I have looked into the eyes of a student who has just been expelled for an honor offense. I have lost a lot of sleep creating the best possible defenses for students at honor trials. These and other experiences have led me to believe there is a better way than expelling students haphazardly for breaking the trust of our student body by lying, cheating or stealing. In order to fix the system, I encourage students to vote for Option 2 in the upcoming Honor referendum.
What is Option 1?
A vote for Option 1 is a vote for the status quo, one that harshly punishes a few students in order for a small number of students to maintain a false ideal. Honor is our ideal, not the single sanction.
What is Option 2?
Option 2 would add the following underlined words to the portion of the Honor Committee’s constitution relevant to sanctioning (emphasis added).
“The Honor Committee shall have the power to exclude permanently from student status or impose lesser sanctions to University students found to have committed Honor violations.”
Option 2 would allow — but not require — the Honor Committee to implement a multiple sanction system. If passed, the Honor Committee will survey the student body on their opinions of the system and shift toward a multiple sanction system.
Why should you vote Option 2?
Real students are affected by the single sanction policy. Instead of merely seeking to deter students from committing an honor offense, the single sanction punishes students to the fullest extent possible. It allows for no gray areas and fewer second chances. If they are international students, they might lose their visas. If they are fourth-years, they might lose their jobs. Regardless of their specific statuses, they will lose their opportunity to go to school here. We should have more opportunities to learn from mistakes and remain a part of the community, not less.
You should vote for Option 2 because the Informed Retraction, or IR, is flawed. The IR allows students, upon being notified of having been reported of an honor offense, to voluntarily accept a year-long suspension rather than go to trial and face the possibility of the single sanction.
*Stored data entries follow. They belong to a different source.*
/-- `SBC #$01`: R210; 0-1: borrow (C=0), N=1. -/
theorem test_sbcImm :
    after (start 0x00 0x00 0x00 0xFF 0x01 [0xE9, 0x01] [])
      (fun t => (t.a, flags t)) = some (0xFF#8, 0x80) := by decide

/-- `SBC #$40 ($EB)`: R210; undocumented twin, same result as $E9. -/
theorem test_sbcImmEB :
    after (start 0x50 0x00 0x00 0xFF 0x01 [0xEB, 0x40] [])
      (fun t => (t.a, flags t)) = some (0x10#8, 0x01) := by decide

/-- `CMP #$10`: R201; equal: Z=1, C=1; V untouched. -/
theorem test_cmpImm :
    after (start 0x10 0x00 0x00 0xFF 0x40 [0xC9, 0x10] [])
      (fun t => (flags t)) = some (0x43) := by decide

/-- `CPX $10`: R202; 0-$FF=$01: C=0. -/
theorem test_cpxZp :
    after (start 0x00 0x00 0x00 0xFF 0x00 [0xE4, 0x10] [(0x0010, 0xFF)])
      (fun t => (flags t)) = some (0x00) := by decide

/-- `CPY #$00`: R203. -/
theorem test_cpyImm :
    after (start 0x00 0x00 0x00 0xFF 0x00 [0xC0, 0x00] [])
      (fun t => (flags t)) = some (0x03) := by decide

/-- `ADC #$01`: R205, R207; 9+1=10. -/
theorem test_adcImm_decimal :
    after (start 0x09 0x00 0x00 0xFF 0x08 [0x69, 0x01] [])
      (fun t => (t.a, flags t)) = some (0x10#8, 0x08) := by decide

/-- `SBC #$01`: R205, R208; 0-1 = 99 borrow: A=$99, C=0. -/
theorem test_sbcImm_decimal :
    after (start 0x00 0x00 0x00 0xFF 0x09 [0xE9, 0x01] [])
      (fun t => (t.a, flags t)) = some (0x99#8, 0x88) := by decide

/-- `ANC #$80`: R220; C = bit 7 of result. -/
theorem test_ancImm0B :
    after (start 0xFF 0x00 0x00 0xFF 0x00 [0x0B, 0x80] [])
      (fun t => (t.a, flags t)) = some (0x80#8, 0x81) := by decide

/-- `ANC #$7F ($2B)`: R220; C cleared. -/
theorem test_ancImm2B :
    after (start 0xFF 0x00 0x00 0xFF 0x01 [0x2B, 0x7F] [])
      (fun t => (t.a, flags t)) = some (0x7F#8, 0x00) := by decide

/-- `ASR #$03`: R222; ($FF&$03)>>1=$01, C=1. -/
theorem test_asr :
    after (start 0xFF 0x00 0x00 0xFF 0x00 [0x4B, 0x03] [])
      (fun t => (t.a, flags t)) = some (0x01#8, 0x01) := by decide

/-- `ARR #$FF`: R221; t=$C0, r=$E0: C=r6=1, V=r6^r5=0. -/
theorem test_arr :
    after (start 0xC0 0x00 0x00 0xFF 0x01 [0x6B, 0xFF] [])
      (fun t => (t.a, flags t)) = some (0xE0#8, 0x81) := by decide

/-- `SBX #$01`: R227; (A&X)-M=0: Z=1, C=1. -/
theorem test_sbx :
    after (start 0xFF 0x01 0x00 0xFF 0x00 [0xCB, 0x01] [])
      (fun t => (t.x, flags t)) = some (0x00#8, 0x03) := by decide

/-- `DCP $10`: R223; M=$10 then CMP: equal. -/
theorem test_dcpZp :
    after (start 0x10 0x00 0x00 0xFF 0x00 [0xC7, 0x10] [(0x0010, 0x11)])
      (fun t => (t.mem.read 0x0010, flags t)) = some (0x10#8, 0x03) := by decide

/-- `ISC $10`: R224; M=$10; A=$20-$10=$10. -/
theorem test_iscZp :
    after (start 0x20 0x00 0x00 0xFF 0x01 [0xE7, 0x10] [(0x0010, 0x0F)])
      (fun t => (t.mem.read 0x0010, t.a)) = some (0x10#8, 0x10#8) := by decide

/-- `RLA $10`: R225; M=$01, C=1; A=$01. -/
theorem test_rlaZp :
    after (start 0xFF 0x00 0x00 0xFF 0x01 [0x27, 0x10] [(0x0010, 0x80)])
      (fun t => (t.mem.read 0x0010, t.a)) = some (0x01#8, 0x01#8) := by decide

/-- `RRA $10`: R226; M=$01, C=1; A=$10+$01+1=$12. -/
theorem test_rraZp :
    after (start 0x10 0x00 0x00 0xFF 0x00 [0x67, 0x10] [(0x0010, 0x03)])
      (fun t => (t.mem.read 0x0010, t.a)) = some (0x01#8, 0x12#8) := by decide

/-- `SLO $10`: R228; M=$02, C=1; A=$03. -/
theorem test_sloZp :
    after (start 0x01 0x00 0x00 0xFF 0x00 [0x07, 0x10] [(0x0010, 0x81)])
      (fun t => (t.mem.read 0x0010, t.a)) = some (0x02#8, 0x03#8) := by decide
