-- ==== Sys2Proof/Machine/Flags.lean ====
section
/-! DEFINITION. The two valid flags and what they guard. The core has no status flags or condition
codes (10_state.md R21): no command writes one. -/

namespace Sys2Proof.Machine

/-- The configuration check of SBOX_LOOKUP (60_exceptions.md R157). -/
def setLoaded (s : State) : Bool := s.sboxValid

/-- The configuration check of ENCRYPT and DECRYPT: set and key (60_exceptions.md R157). -/
def configured (s : State) : Bool := s.sboxValid && s.keyValid

end Sys2Proof.Machine
end

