/-- V3.8.4 to V3.8.6: the checks before any frame. -/
theorem test_ecb_checks :
    (cryptBlocks false (List.replicate 9 0) (List.replicate 9 0) State.reset).map (fun r => r.1) =
      some .invalidInputLength ∧
    (cryptBlocks false (List.replicate 15 0) (List.replicate 16 0) State.reset).map (fun r => r.1) =
      some .bufferTooSmall ∧
    (cryptBlocks false (List.replicate 8 0) (List.replicate 9 0) State.reset).map (fun r => r.1) =
      some .invalidInputLength := by decide

/-! ### Witnesses: for each statement with hypotheses, a state and operands that meet them, for each
clause at a boundary of its range -/

/-- A configured core between commands. -/
def ready : State := loaded affSet kseq

theorem test_witness_ready : Ready ready := ⟨rfl, rfl, rfl, rfl, rfl, rfl⟩

theorem test_witness_ready_unconfigured :
    Ready State.reset ∧ ¬ (State.reset.sboxValid = true ∧ State.reset.keyValid = true) :=
  ⟨⟨rfl, rfl, rfl, rfl, rfl, rfl⟩, by decide⟩

theorem test_witness_setOk : SetOk idSet ∧ SetOk affSet := by decide +kernel

/-- 127 bytes, an entry above 15, and a repeated value (V3.1.11, V3.1.6, V3.1.5). -/
theorem test_witness_not_setOk : ¬ SetOk (idSet.take 127) ∧ ¬ SetOk (idSet.set 127 0x1F) ∧
    ¬ SetOk (affSet.set 5 0x01) := by decide +kernel

theorem test_witness_EachNibbleGoesThroughItsTable :
    (0x8ACF1356#32).toNat / 16 ^ (0 : Fin 8).val % 16 = (6 : Fin 16).val ∧
    (0x8ACF1356#32).toNat / 16 ^ (7 : Fin 8).val % 16 = (8 : Fin 16).val ∧
    nibbleAt 0x8ACF1356 7 = nibbleAt 0x80000000 7 := by decide

theorem test_witness_JoinKeepsPositions : Permutations (lutOf affSet) := by decide +kernel

theorem test_witness_RotationIsCircular : 31 < 32 ∧ (rol11 0x80000000).getLsbD ((31 + 11) % 32) = true ∧
    0 < 32 ∧ (rol11 1).getLsbD ((0 + 11) % 32) = true := by decide

theorem test_witness_RoundFunctionBits :
    ((0xFFFFFFFF#32).toNat + (1#32).toNat) % 2 ^ 32 / 16 ^ (7 : Fin 8).val % 16 = (0 : Fin 16).val ∧
    3 < 4 ∧ Permutations (lutOf idSet) := by decide +kernel

theorem test_witness_WordsAreLittleEndian :
    kseq.length = 32 ∧ block.length = 8 ∧ ready.sboxValid = true ∧ ready.keyValid = true := by decide

/-- Rounds 1, 24, 25 and 32: the ends of both clauses. -/
theorem test_witness_EncryptionSubkeyOrder :
    (1 ≤ 1 ∧ 1 ≤ 24 ∧ 24 ≤ 24 ∧ 25 ≤ 25 ∧ 25 ≤ 32 ∧ 32 ≤ 32) ∧
    (encIdx 1).val = (1 - 1) % 8 ∧ (encIdx 24).val = (24 - 1) % 8 ∧ (encIdx 25).val = 32 - 25 ∧
    (encIdx 32).val = 32 - 32 := by decide

/-- Rounds 1, 8, 9 and 32. -/
theorem test_witness_DecryptionSubkeyOrder :
    (decIdx 1).val = 0 ∧ (decIdx 8).val = 7 ∧ (decIdx 9).val = 7 ∧ (decIdx 32).val = 0 := by decide

theorem test_witness_PermutationCheckForms :
    (idSet.take 16).length = 16 ∧ isPerm (idSet.take 16) = true ∧
    ((idSet.take 16).set 15 0x1F).length = 16 ∧ isPerm ((idSet.take 16).set 15 0x1F) = false := by
  decide

/-- The clauses of SBOX_LOOKUP: lengths 0 and 2, operands 0x80, 0x7F (with and without a set). -/
theorem test_witness_LookupAnswersTheEntry :
    ([] : List Byte).length ≠ 1 ∧ ([0x23, 0x00] : List Byte).length ≠ 1 ∧
    128 ≤ (([0x80] : List Byte).getD 0 0).toNat ∧
    (([0x7F] : List Byte).getD 0 0).toNat < 128 ∧ State.reset.sboxValid = false ∧
    (([0x7F] : List Byte).getD 0 0).toNat = 16 * (7 : Fin 8).val + (15 : Fin 16).val ∧
    (([0x00] : List Byte).getD 0 0).toNat = 16 * (0 : Fin 8).val + (0 : Fin 16).val ∧
    ready.sboxValid = true := by decide

theorem test_witness_LookupReadsTheLoadedSet :
    SetOk affSet ∧ (0x7F#8).toNat < 128 ∧
    (commitSet affSet State.reset).lut = ready.lut ∧
    (commitSet affSet State.reset).sboxValid = ready.sboxValid := by decide +kernel

theorem test_witness_KeyLoadCommitsOrRejects :
    kseq.length = 32 ∧ (kseq.take 31).length ≠ 32 ∧ (kseq ++ [0x20]).length ≠ 32 := by decide

/-- Identity set, zero key, zero block: every `tmp` is 0 (43_block_transform.md R125). -/
theorem test_witness_RoundSequence (dir : Bool) :
    RoundSequence (lutOf idSet) (keyWords (List.replicate 32 0)) dir (List.replicate 8 0)
      (fun _ => 0) (fun _ => 0) := by
  have h : ∀ r, r < 33 → roundF (lutOf idSet) 0
      (subkey (keyWords (List.replicate 32 0)) dir r) = 0 := by
    cases dir <;> decide +kernel
  refine ⟨by decide, by decide, fun r _ h2 => ?_, fun _ _ _ => rfl, rfl, ?_⟩
  · exact (h r (by omega)).symm ▸ rfl
  · exact (h 32 (by omega)).symm ▸ rfl

/-- The clauses of ENCRYPT and DECRYPT: lengths 7, 9 and 8, unconfigured and configured. -/
theorem test_witness_TransformRunsThirtyTwoRounds :
    (block.take 7).length ≠ 8 ∧ (block ++ [0x88]).length ≠ 8 ∧ block.length = 8 ∧
    ¬ (State.reset.sboxValid = true ∧ State.reset.keyValid = true) ∧
    ready.sboxValid = true ∧ ready.keyValid = true := by decide

/-- Rounds 0 and 31: the ends of the range. -/
theorem test_witness_RoundCounterCountsTheRounds :
    (runRounds 0 (loadBlock block ready)).rc.toNat = 0 ∧ 0 ≤ 31 ∧
    (runRounds 31 (loadBlock block ready)).rc.toNat = 31 ∧ 31 ≤ 31 := by decide +kernel

/-- Opcodes 0x00, 0x06 and 0xFF, LEN 0 and 1, before a ready core. -/
theorem test_witness_ReservedOpcodesAreIllegal :
    ((0x00#8).toNat = 0 ∨ 6 ≤ (0x00#8).toNat) ∧ ((0x06#8).toNat = 0 ∨ 6 ≤ (0x06#8).toNat) ∧
    ((0xFF#8).toNat = 0 ∨ 6 ≤ (0xFF#8).toNat) ∧ ([] : List Byte).length = (0x00#8).toNat ∧
    ([0x04] : List Byte).length = (0x01#8).toNat ∧ Ready State.reset :=
  ⟨by decide, by decide, by decide, rfl, rfl, ⟨rfl, rfl, rfl, rfl, rfl, rfl⟩⟩

theorem test_witness_ErrorsChangeNothing :
    ∃ u, exec (.encrypt block) State.reset = .next u ∧ u.tx = some ⟨.notConfigured, []⟩ ∧
      Status.notConfigured ≠ .ok ∧ State.reset.rst = false ∧ State.reset.rspReady = true :=
  ⟨_, rfl, rfl, by decide, rfl, rfl⟩

theorem test_witness_ResponsesHaveTheListedShapes :
    ∃ u r, exec (.keyLoad kseq) State.reset = .next u ∧ u.tx = some r ∧ r.status = .ok :=
  ⟨_, _, rfl, rfl, rfl⟩

theorem test_witness_CommandFrames :
    (∃ u, exec (.keyLoad kseq) State.reset = .next u) ∧
    (∃ u, exec (.sboxLoad []) State.reset = .next u) ∧
    (∃ u, exec (.sboxLookup [0x23]) ready = .next u) ∧
    (∃ u, exec (.encrypt block) State.reset = .next u) ∧
    (∃ u, exec (.decrypt block) State.reset = .next u) ∧
    ∃ u, exec (.reserved80 0 []) ready = .next u :=
  ⟨⟨_, rfl⟩, ⟨_, rfl⟩, ⟨_, rfl⟩, ⟨_, rfl⟩, ⟨_, rfl⟩, ⟨_, rfl⟩⟩

theorem test_witness_KeyReachesOnlyTransformResults :
    ∀ p, (Instr.sboxLookup [0x23]) ≠ .encrypt p ∧ (Instr.sboxLookup [0x23]) ≠ .decrypt p :=
  fun _ => ⟨by simp, by simp⟩

theorem test_witness_LoadsCommute : SetOk affSet ∧ kseq.length = 32 := by decide +kernel

/-- Commands that load nothing: a rejected set, a short key, an encryption, a reserved opcode. -/
def noLoads : List Instr := [.sboxLoad [0x01], .keyLoad [0x02], .encrypt block, .reserved00 []]

theorem test_witness_NotConfiguredUntilLoaded :
    block.length = 8 ∧ (0x7F#8).toNat < 128 ∧ State.reset.sboxValid = false ∧
    State.reset.keyValid = false ∧ (∀ p, .sboxLoad p ∈ noLoads → ¬ SetOk p) ∧
    (∀ p, .keyLoad p ∈ noLoads → p.length ≠ 32) := by
  refine ⟨by decide, by decide, rfl, rfl, fun p h => ?_, fun p h => ?_⟩ <;> simp [noLoads] at h <;>
    subst h <;> decide

theorem test_witness_DecryptRecoversTheBlock :
    block.length = 8 ∧ ready.sboxValid = true ∧ ready.keyValid = true ∧
    (∀ q, .sboxLoad q ∈ noLoads → ¬ SetOk q) ∧ (∀ q, .keyLoad q ∈ noLoads → q.length ≠ 32) :=
  ⟨rfl, rfl, rfl, test_witness_NotConfiguredUntilLoaded.2.2.2.2.1,
    test_witness_NotConfiguredUntilLoaded.2.2.2.2.2⟩

theorem test_witness_TransformsAreInverseBijections :
    ready.sboxValid = true ∧ ready.keyValid = true ∧ block.length = 8 ∧
    persistent { ready with n1 := 5, rc := 32 } = persistent ready := ⟨rfl, rfl, rfl, rfl⟩

theorem test_witness_ExchangeFreeFormIsEqual :
    block.length = 8 ∧ ready.sboxValid = true ∧ ready.keyValid = true := ⟨rfl, rfl, rfl⟩

/-- The key KSYM of 95_test_vectors.md section 2. -/
def ksym : List Byte :=
  [0x10, 0x32, 0x54, 0x76, 0x98, 0xBA, 0xDC, 0xFE, 0x0F, 0x1E, 0x2D, 0x3C, 0x4B, 0x5A, 0x69, 0x78] ++
  [0x4B, 0x5A, 0x69, 0x78, 0x0F, 0x1E, 0x2D, 0x3C, 0x98, 0xBA, 0xDC, 0xFE, 0x10, 0x32, 0x54, 0x76]

theorem test_witness_PalindromicKeysMakeBothEqual :
    ∀ j : Fin 8, (loaded affSet ksym).k[j] = (loaded affSet ksym).k[7 - j.val] := by decide

/-- LEN 0 and LEN 255. -/
theorem test_witness_EncodedCommandsDecode :
    (Instr.encrypt []).wellFormed = true ∧ (Instr.reserved00 (List.replicate 255 0)).wellFormed = true := by
  decide +kernel

/-- A frame begun in IDLE, continued in RECV, and whole in EXEC. -/
theorem test_witness_StepRunsTheDecodedCommand :
    (Instr.sboxLookup [0x23]).wellFormed = true ∧
    (hostSend [0x02, 0x01, 0x23, 0x04] ready).rst = false ∧
    (hostSend [0x02, 0x01, 0x23, 0x04] ready).phase = .idle ∧
    (hostSend [0x02, 0x01, 0x23, 0x04] ready).cmd = encode (.sboxLookup [0x23]) ++ [0x04] ∧
    [0x01, 0x23, 0x04] ≠ ([] : List Byte) ∧
    [0x02] ++ [0x01, 0x23, 0x04] = encode (.sboxLookup [0x23]) ++ [0x04] ∧
    [0x02, 0x01, 0x23] = encode (.sboxLookup [0x23]) := by decide

/-- Bytes that begin with no whole frame: one OPCODE, and an OPCODE with LEN 1. -/
theorem test_witness_IncompleteFrameWaits :
    (State.reset.rst = false ∧ State.reset.phase = .idle ∧ State.reset.rxbuf = []) ∧
    (∀ i rest, i.wellFormed = true → ([] ++ [0x02] : List Byte) ≠ encode i ++ rest) ∧
    (∀ i rest, i.wellFormed = true → ([0x02] ++ [0x01] : List Byte) ≠ encode i ++ rest) := by
  refine ⟨⟨rfl, rfl, rfl⟩, fun i rest _ h => ?_, fun i rest hw h => ?_⟩
  · have := congrArg List.length h
    simp [encode] at this
  · have hl := congrArg List.length h
    have hb := congrArg (fun l => (l.getD 1 0).toNat) h
    rw [Instr.wellFormed, decide_eq_true_iff, Config.maxPayload] at hw
    simp [encode] at hl hb
    simp [hl.1] at hb

/-- The core waiting in RECV, in RESP and held in reset: plain states. -/
theorem test_witness_waiting_states :
    (∃ s : State, s.rst = false ∧ s.phase = .recv ∧ s.cmd = []) ∧
    (∃ s : State, s.rst = true ∧ s.phase = .recv) ∧
    (∃ s : State, s.rst = false ∧ s.phase = .resp ∧ s.rspReady = false) ∧
    (∃ s : State, s.rst = false ∧ s.phase = .resp ∧ s.rspReady = true) ∧
    (∃ s u : State, s.rst = false ∧ s.rspReady = false ∧ s.phase ≠ .resp ∧ step s = .next u) ∧
    (∃ s : State, s.rst = false ∧ s.phase = .idle ∧ s.cmd = []) :=
  ⟨⟨{ ready with phase := .recv }, rfl, rfl, rfl⟩, ⟨{ ready with phase := .recv, rst := true }, rfl, rfl⟩,
    ⟨{ ready with phase := .resp, rspReady := false }, rfl, rfl, rfl⟩,
    ⟨{ ready with phase := .resp }, rfl, rfl, rfl⟩,
    ⟨{ ready with rspReady := false }, _, rfl, rfl, by decide, rfl⟩, ⟨ready, rfl, rfl, rfl⟩⟩

/-- A configured core that has taken one byte of a frame, with the rest sent. -/
def receiving : State :=
  { ready with phase := .recv, rxbuf := [0x02], cmd := [0x01, 0x23], rc := 32,
               rsp := [⟨.illegalCommand, []⟩] }

theorem test_witness_inv : Inv receiving where
  tables _ := test_witness_JoinKeepsPositions
  rounds := by decide
  framing := ⟨by decide, by decide, rfl⟩
  capacity := by decide
  responses r h := by
    simp [receiving] at h
    subst h
    rfl

/-- Beside the invariant: the step answers, and a whole frame stands before a reading host. -/
theorem test_witness_OnlyTheTwoStuckStates :
    (∃ u, step receiving = .next u) ∧ (Instr.sboxLookup [0x23]).wellFormed = true ∧
    receiving.rst = false ∧ receiving.rspReady = true ∧ receiving.phase = .recv ∧
    receiving.cmd ≠ [] ∧ receiving.rxbuf ++ receiving.cmd = encode (.sboxLookup [0x23]) ++ [] :=
  ⟨⟨_, rfl⟩, by decide, rfl, rfl, rfl, by decide, by decide⟩

/-- Two unconfigured cores with different contents in every field that has no value. -/
theorem test_witness_ValuelessContentsAreNeverObserved :
    Agree State.reset
      { State.reset with lut := lutOf affSet, k := keyWords kseq, n1 := 1, n2 := 2, rc := 3, dir := true } :=
  ⟨rfl, nofun, rfl, nofun, rfl, rfl, rfl, rfl, rfl, rfl, rfl⟩

theorem test_witness_StreamIsTheFoldOfItsCommands :
    (∀ i ∈ [Instr.keyLoad kseq, .encrypt block, .reserved00 []], i.wellFormed = true) ∧ Ready ready :=
  ⟨by decide, test_witness_ready⟩

/-- Lengths 7 and 9, a destination of 15 bytes for 16, and no block at all. -/
theorem test_witness_EcbChecksComeFirst :
    (List.replicate 7 0#8).length % 8 ≠ 0 ∧ (List.replicate 9 0#8).length % 8 ≠ 0 ∧
    (List.replicate 16 0#8).length % 8 = 0 ∧
    (List.replicate 15 0#8).length < (List.replicate 16 0#8).length := by decide

theorem test_witness_Ecb :
    Ready ready ∧ ready.sboxValid = true ∧ ready.keyValid = true ∧ (block ++ block).length % 8 = 0 ∧
    block ++ block ≠ [] ∧ (block ++ block).length ≤ (block ++ block ++ [0xEE]).length ∧
    1 < (block ++ block).length / 8 :=
  ⟨test_witness_ready, rfl, rfl, rfl, by decide, by decide, by decide⟩

end Sys2Proof.Tests
end

/-! SUPPORT. The proofs of the statements about the state (10_state.md): the invariant of the core,
the agreement of states on what has a value, the round counter, and who writes what. -/

namespace Sys2Proof.Machine

/-! ### The permutation check -/

/-- The bytes 0 to 15, each once. -/
def nibbleBytes : List Byte := (List.range 16).map (BitVec.ofNat 8)

/-- Sixteen entries in which each value occurs once are the bytes 0 to 15 in some order
(40_sbox.md R70). -/
theorem perm_nibbleBytes_of_isPerm {e : List Byte} (hl : e.length = 16) (h : isPerm e = true) :
    nibbleBytes.Perm e := by
  have hmem : nibbleBytes ⊆ e := by
    intro b hb
    obtain ⟨v, hv, rfl⟩ := List.mem_map.1 hb
    have hc : e.count (BitVec.ofNat 8 v) = 1 := by
      simpa using List.all_eq_true.1 h v hv
    exact List.count_pos_iff.1 (by omega)
  have hnodup : nibbleBytes.Nodup := by decide
  exact (hnodup.subperm hmem).perm_of_length_le (by rw [hl]; decide)

theorem getElem_tableBytesOf {p : List Byte} {t x : Nat} (h : x < (tableBytesOf p t).length) :
    (tableBytesOf p t)[x] = p.getD (16 * t + x) 0 := by
  have hx : 16 * t + x < p.length := by
    simp only [tableBytesOf, List.length_take, List.length_drop] at h
    omega
  simp [tableBytesOf, hx]

end Sys2Proof.Machine

namespace Sys2Proof.Safety

open Sys2Proof.Machine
However, this policy leaves problems unsolved both before and after the choice of whether to take it. Before taking the IR, we are left with the problem of having students who genuinely believe they are innocent but consider taking the IR (and its associated suspension) for fear of expulsion. Additionally, for those students who genuinely believe they are innocent or accidentally violated a rule, there are no alternatives to separation from the University. We should seek to integrate students into our community of trust, not to separate them from it.
You should vote for Option 2 because you believe in free and open debate. Option 2 does not take away the Honor Committee’s power to expel students or to keep expulsion as the only possible punishment for students at trial. What Option 2 does allow is for our elected representatives to innovate on our behalf to create a system we can believe in, one that treats all students fairly. Even if you are a believer in the single sanction, you should vote for Option 2 and defend your view among a range of other possible options instead of formally restricting the option set by means of the Honor Committee Constitution.
I urge you to vote tomorrow at uvavote.com. I will be voting for Option 2 for these reasons, for those described in these two previous articles (by the editorial board, by Eric MacBlane), and for reasons mentioned at voteoptiontwo.com. Your vote is critically important to the future of our honor system, and I encourage you to learn more and participate.
Michael White is a fourth-year Commerce student and an Honor senior support officer.